[EXERCISE DESCRIPTION] In the listing below, the lines starting with the line with "structure State where" and going on through the line with "List Park := []" are to be reproduced exactly, and only those.

[RECORDS PROVIDED]

/-! ### A level restored -/

theorem State.restoreLevel_eq (s : State) (t : Nat) (lv : Level) (regs : Bool) : ∃ (cl : Nat) (f : Cluster → Cluster), s.restoreLevel t lv regs =
    ((s.putGroups (fun k => (s.group k).restored (lv.logOf regs (s.group k))) (s.team t).groups).onCluster cl f).restoreLines lv.lines := by
  refine ⟨match (s.team t).place with | .resident c => c | _ => 0, fun c => lv.scratch.foldl (fun c p => { c with
    scratch := Mem.writeBytes c.scratch (4 * ((s.team t).scrBase / 4 + p.1)) (leBytes 4 p.2.1.toNat)
    scrPoison := if p.2.2 then FMap.put c.scrPoison ((s.team t).scrBase / 4 + p.1) () else FMap.del c.scrPoison ((s.team t).scrBase / 4 + p.1) }) c, ?_⟩
  rw [State.restoreLevel, State.teamGroups, List.foldl_map]
  rfl

/-- A level whose caches have been emptied after a rollback to it. -/
def Level.emptied (lv : Level) : Level := { lv with lanes := if lv.noreg then lv.lanes else [], scratch := [], lines := [] }

theorem Level.failCode_emptied (lv : Level) (last : Nat) :
    lv.emptied.failCode last = lv.errCode.getD (if last = 0x69 then lv.fcode else 0) := by
  unfold Level.failCode Level.emptied
  dsimp only
  cases lv.errCode <;> rfl

/-- A team unwound to its innermost level. -/
def Team.unwound (t : Team) (below : List Level) (lv : Level) : Team := { t.withdrawArrivals lv with recArrivals := [], levels := below ++ [lv.emptied] }

/-- A team unwound to a level: arrivals at its barriers since are withdrawn, and the caches of the level are emptied. -/
def Team.unwoundTo (t : Team) (level : Nat) : Team :=
  let tm := ((t.levels.drop (level - 1)).reverse).foldl (fun tm lv => tm.withdrawArrivals lv) t
  { tm with
    recArrivals := []
    levels := (tm.levels.take level).mapIdx (fun i lv =>
      if i + 1 = level then { lv with lanes := if lv.noreg then lv.lanes else [], scratch := [], lines := [] } else lv) }

/-- Only the innermost level of a team is emptied. -/
theorem levels_emptied (below : List Level) (lv : Level) : ((below ++ [lv]).take (below.length + 1)).mapIdx (fun i lv =>
    if i + 1 = below.length + 1 then { lv with lanes := if lv.noreg then lv.lanes else [], scratch := [], lines := [] } else lv) = below ++ [lv.emptied] := by
  rw [List.take_of_length_le (by simp), List.mapIdx_concat, if_pos rfl]
  refine congrArg (· ++ [lv.emptied]) (List.ext_getElem (by simp) (fun i h1 h2 => ?_))
  rw [List.getElem_mapIdx, if_neg (by omega)]

theorem Team.unwoundTo_innermost {t : Team} {below : List Level} {lv : Level} (hl : t.levels = below ++ [lv]) :
    t.unwoundTo (below.length + 1) = t.unwound below lv := by
  have hdrop : t.levels.drop (below.length + 1 - 1) = [lv] := by rw [hl, Nat.add_sub_cancel, List.drop_left]
  rw [Team.unwoundTo, hdrop]
  refine congrArg (fun ls => ({ t.withdrawArrivals lv with recArrivals := [], levels := ls } : Team)) ?_
  have hlevels : (t.withdrawArrivals lv).levels = below ++ [lv] := hl
  refine Eq.trans ?_ (levels_emptied below lv)
  rw [← hlevels]
  rfl

section
variable {s : State} (ho : s.openSlots = [])
include ho

theorem State.regionsOf_none (ps : List Nat) : s.regionsOf ps = [] := by
  have h (k : Nat) : s.groupSlots k = [] := by rw [State.groupSlots, ho]; rfl
  simp [State.regionsOf, h]

theorem State.abortStopped_none (ps : List Nat) : s.abortStopped ps = s := by
  rw [State.abortStopped, State.regionsOf_none ho]
  rfl

variable {t : Nat} {below : List Level} {lv : Level} (hl : (s.team t).levels = below ++ [lv])
include hl

/-- The unwinding of a team to its innermost level. -/
theorem State.unwind_alone : ∃ x, s.unwind [t] (below.length + 1) =
    ((({ s with sectors := x } : State).dropGroupFaults (s.team t).groups).restoreLevel t lv (!lv.noreg)).onTeam t (·.unwoundTo (below.length + 1)) := by
  obtain ⟨x, hx⟩ := s.abortRegions_nil 1 false ho
  refine ⟨x, ?_⟩
  have hdepth : ([t].map (fun t => (s.team t).rlevel)).foldl max 0 = below.length + 1 := by simp [Team.rlevel, hl]
  have hdrop : (({ s with sectors := x } : State).teamGroups t).foldl (fun s y => s.onGroup y.1 Group.dropFaults) { s with sectors := x } =
      ({ s with sectors := x } : State).dropGroupFaults (s.team t).groups := List.foldl_map ..
  have hlevel : ((({ s with sectors := x } : State).dropGroupFaults (s.team t).groups).team t).levels[below.length + 1 - 0 - 1]? = some lv := by
    rw [State.dropGroupFaults_eq]
    refine (congrArg (fun ls : List Level => ls[below.length + 1 - 0 - 1]?) hl).trans ?_
    simp
  unfold State.unwind
  dsimp only
  rw [hdepth, State.regionsOf_none ho, hx, Nat.add_sub_cancel_left, show List.range 1 = [0] from rfl]
  simp only [List.foldl_cons, List.foldl_nil]
  rw [hdrop, hlevel]
  simp only [Nat.sub_zero, bne_self_eq_false, Bool.or_false]
  rfl

end

/-- What the unwinding of a team to its innermost level leaves (R302 steps 1 to 3). -/
structure Unwound (s : State) (t : Nat) (below : List Level) (lv : Level) (u : State) : Prop where
  world : { u with
    mem := s.mem, poison := s.poison, clusters := s.clusters, groups := s.groups, teams := s.teams, sectors := s.sectors } = s
  mem : ∃ v : State, v.mem = s.mem ∧ u.mem = (v.restoreLines lv.lines).mem
  team : ∀ k, u.team k = if k = t then (s.team t).unwound below lv else s.team k
  group : ∀ k, u.group k = if k ∈ (s.team t).groups then (s.group k).faultless.restored (lv.logOf (!lv.noreg) (s.group k)) else s.group k

theorem State.unwind_unwound {s : State} {t : Nat} {below : List Level} {lv : Level} (ho : s.openSlots = []) (hl : (s.team t).levels = below ++ [lv])
    (hf : ∀ k ∈ (s.team t).groups, (s.group k).deferred = [] ∧ (s.group k).faultRegs = []) : Unwound s t below lv (s.unwind [t] (below.length + 1)) := by
  obtain ⟨x, e⟩ := State.unwind_alone ho hl
  have hdrop := State.group_dropGroupFaults (s := { s with sectors := x }) (ks := (s.team t).groups) hf
  have heq := ({ s with sectors := x } : State).dropGroupFaults_eq (s.team t).groups
  generalize ({ s with sectors := x } : State).dropGroupFaults (s.team t).groups = d at e hdrop heq
  have hteam (k : Nat) : d.team k = s.team k := by rw [heq]; rfl
  obtain ⟨cl, f, hrestore⟩ := d.restoreLevel_eq t lv (!lv.noreg)
  rw [hteam] at hrestore
  have hput := d.group_putGroups (fun k => (d.group k).restored (lv.logOf (!lv.noreg) (d.group k))) (s.team t).groups
  generalize hp : d.putGroups (fun k => (d.group k).restored (lv.logOf (!lv.noreg) (d.group k))) (s.team t).groups = p at hrestore hput
  have hworld : { p.onCluster cl f with groups := s.groups, clusters := s.clusters, sectors := s.sectors } = s := by
    rw [← hp, State.putGroups_eq, heq]
    rfl
  generalize hv : p.onCluster cl f = v at hrestore hworld
  have hgroupv (k : Nat) : v.group k = p.group k := by rw [← hv]; rfl
  have hlines := v.restoreLines_world lv.lines
  have hteamv (k : Nat) : v.team k = s.team k := by
    have h := congrArg (fun y : State => y.team k) hworld
    exact h
  have hteamr (k : Nat) : (v.restoreLines lv.lines).team k = s.team k := by
    have h := congrArg (fun y : State => y.team k) hlines
    exact h.trans (hteamv k)
  rw [e, hrestore]
  refine ⟨?_, ⟨v, ?_, rfl⟩, fun k => ?_, fun k => ?_⟩
  · have h := congrArg (fun y : State => { y with
      mem := s.mem, poison := s.poison, clusters := s.clusters, groups := s.groups, teams := s.teams, sectors := s.sectors }) hlines
    exact h.trans (congrArg (fun y : State => { y with mem := s.mem, poison := s.poison, teams := s.teams }) hworld)
  · have h := congrArg State.mem hworld
    exact h
  · refine (State.team_onTeam _ t k (·.unwoundTo (below.length + 1))).trans ?_
    rw [hteamr, hteamr, Team.unwoundTo_innermost hl]
  · have h := congrArg (fun y : State => y.group k) hlines
    refine (Eq.trans ?_ h).trans ?_
    · rfl
    · rw [hgroupv, hput, hdrop]
      split_ifs <;> rfl

section
variable {s w : State} {t : Nat} {below : List Level} {lv : Level} (h : Unwound s t below lv w)
include h

theorem Unwound.levels : (w.team t).levels = below ++ [lv.emptied] := by
  rw [h.team, if_pos rfl]
  rfl

theorem Unwound.groups : (w.team t).groups = (s.team t).groups := by
  rw [h.team, if_pos rfl]
  rfl

theorem Unwound.recordMode (hrec : (s.grid (s.team t).grid).recordMode = 0) : (w.grid (w.team t).grid).recordMode = 0 := by
  have hg := congrArg (fun y : State => y.grid (s.team t).grid) h.world
  rw [h.team, if_pos rfl]
  exact (congrArg Grid.recordMode hg).trans hrec

theorem Unwound.openSlots (ho : s.openSlots = []) : w.openSlots = [] := by
  have hs := congrArg State.openSlots h.world
  exact hs.trans ho

/-- Memory holds what the level logged. -/
theorem Unwound.read (hn : (FMap.keys lv.lines).Nodup) (hlen : ∀ p ∈ lv.lines, p.2.1.length = 128) (x : Nat) :
    Mem.read w.mem x = ((FMap.look lv.lines (x / 128)).map (fun b => b.1.getD (x % 128) 0)).getD (Mem.read s.mem x) := by
  obtain ⟨v, hv, hw⟩ := h.mem
  rw [hw, State.read_restoreLines v hn hlen, hv]

/-- A live or parked lane is restored, and another left alone, wherever its group is sent. -/
theorem Unwound.lane_sent (a : Word) {k l : Nat} (hk : k ∈ (s.team t).groups) (hl : l < 64) : ((w.group k).sent a).lane l =
    if ((s.group k).lane l).counts then
      { (lv.logOf (!lv.noreg) (s.group k) l).restore ((s.group k).lane l) with cond := .live, place := .none, vpc := a } else (s.group k).lane l := by
  have hlane : (w.group k).lane l = if ((s.group k).lane l).counts then
      (lv.logOf (!lv.noreg) (s.group k) l).restore ((s.group k).lane l) else (s.group k).lane l := by
    rw [h.group, if_pos hk]
    exact Group.lane_restored (s.group k).faultless _ hl
  rw [Group.lane_sent _ _ hl, hlane]
  by_cases hc : ((s.group k).lane l).counts = true
  · rw [if_pos hc, if_pos hc, if_pos ((LaneLog.restore_counts _ _).trans hc)]
  · rw [if_neg hc, if_neg hc, if_neg hc]
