-- ==== Sys2Proof/Syntax.lean ====
section
/-!
DEFINITION. The instruction set as data: one constructor of `Instr` for each of the 253 rows of
spec/opcode_table.json, in the order of the table. The rows 0 to 155 are instructions of strands and carry the
fields of their word; the other rows, and YIELD_EXPIRY, INVP_COMPLETION and HALT_RELEASE among the first, are
steps of the other agents (95) and carry the numbers that say which pending thing they concern.
-/

namespace Sys2Proof

/-- A guard: the predicate `p` and its negation (R173). -/
structure Guard where
  neg : Bool
  p   : BitVec 3
  deriving DecidableEq, Repr

/-- The fields of a word of the R format (R167); `md` is MOD, word bits 59 to 48. -/
structure Ops where
  g   : Guard
  dst : BitVec 6
  sa  : BitVec 6
  sb  : BitVec 6
  sc  : BitVec 6
  md  : BitVec 12
  imm : BitVec 48
  deriving DecidableEq, Repr

/-- The fields of a pair (R171): a scalar half and a vector half under one guard. -/
structure PairOps where
  g    : Guard
  sop  : BitVec 6
  sdst : BitVec 6
  ssa  : BitVec 6
  ssb  : BitVec 6
  si   : Bool
  simm : BitVec 15
  vop  : BitVec 6
  vdst : BitVec 6
  vsa  : BitVec 6
  vsb  : BitVec 6
  vsc  : BitVec 6
  vtype : BitVec 4
  deriving DecidableEq, Repr
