/-- The state of the domain. `tick`, `cur`, `turns`, `due` and `nextId` are the model's own (log 4, log 5): a counter
of free values, the strand that acts, the choices of who moves next, the steps that the machine's agents owe, and a
counter of record numbers. `jobs` holds, for the accesses to ranges that directories, gateways and host queue units have under
way, the bytes of each range that are read or written (R114, R126). `foreign` holds the domain of the combine record of each slot
whose token came from another domain: launch, record, slot and domain (R329, log 35). `dropped` holds the translations that have been
dropped while something still uses their frames (R21). -/
structure State where
  tick     : Nat := 0
  time     : Nat := 0
  cur      : Nat := 0
  turns    : List Turn := []
  due      : List Instr := []
  nextId   : Nat := 1
  mem      : Memory := []
  strands  : Tab Strand := []
  banks    : Tab Bank := []
  cores    : Tab Core := []
  clusters : Tab Cluster := []
  dies     : Tab Die := []
  pkgs     : Tab Pkg := []
  dir      : Tab DirEntry := []
  net      : List Packet := []
  msgs     : List Msg := []
  stcs     : List StcMsg := []
  tlb      : List TlbEntry := []
  dropped  : List TlbEntry := []
  parks    : List Park := []
  refused  : List Refused := []
  launches : Tab Launch := []
  experts  : Tab Expert := []
  cmds     : Tab Cmd := []
  jobs     : Tab (Tab (List Byte)) := []
  foreign  : List (Nat × Nat × Nat × Nat) := []
  trapArea : Nat := 0
  trapPc   : Word := 0
  deriving DecidableEq, Repr

/-- The machine right after reset: every field at the value the spec gives, and 0 or none where it gives none. -/
def State.reset : State := {}

end Sys2Proof.Machine
end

[SOLUTION TO THIS EXERCISE]
structure State where
  tick     : Nat := 0
  time     : Nat := 0
  cur      : Nat := 0
  turns    : List Turn := []
  due      : List Instr := []
  nextId   : Nat := 1
  mem      : Memory := []
  strands  : Tab Strand := []
  banks    : Tab Bank := []
  cores    : Tab Core := []
  clusters : Tab Cluster := []
  dies     : Tab Die := []
  pkgs     : Tab Pkg := []
  dir      : Tab DirEntry := []
  net      : List Packet := []
  msgs     : List Msg := []
  stcs     : List StcMsg := []
  tlb      : List TlbEntry := []
  dropped  : List TlbEntry := []
  parks    : List Park := []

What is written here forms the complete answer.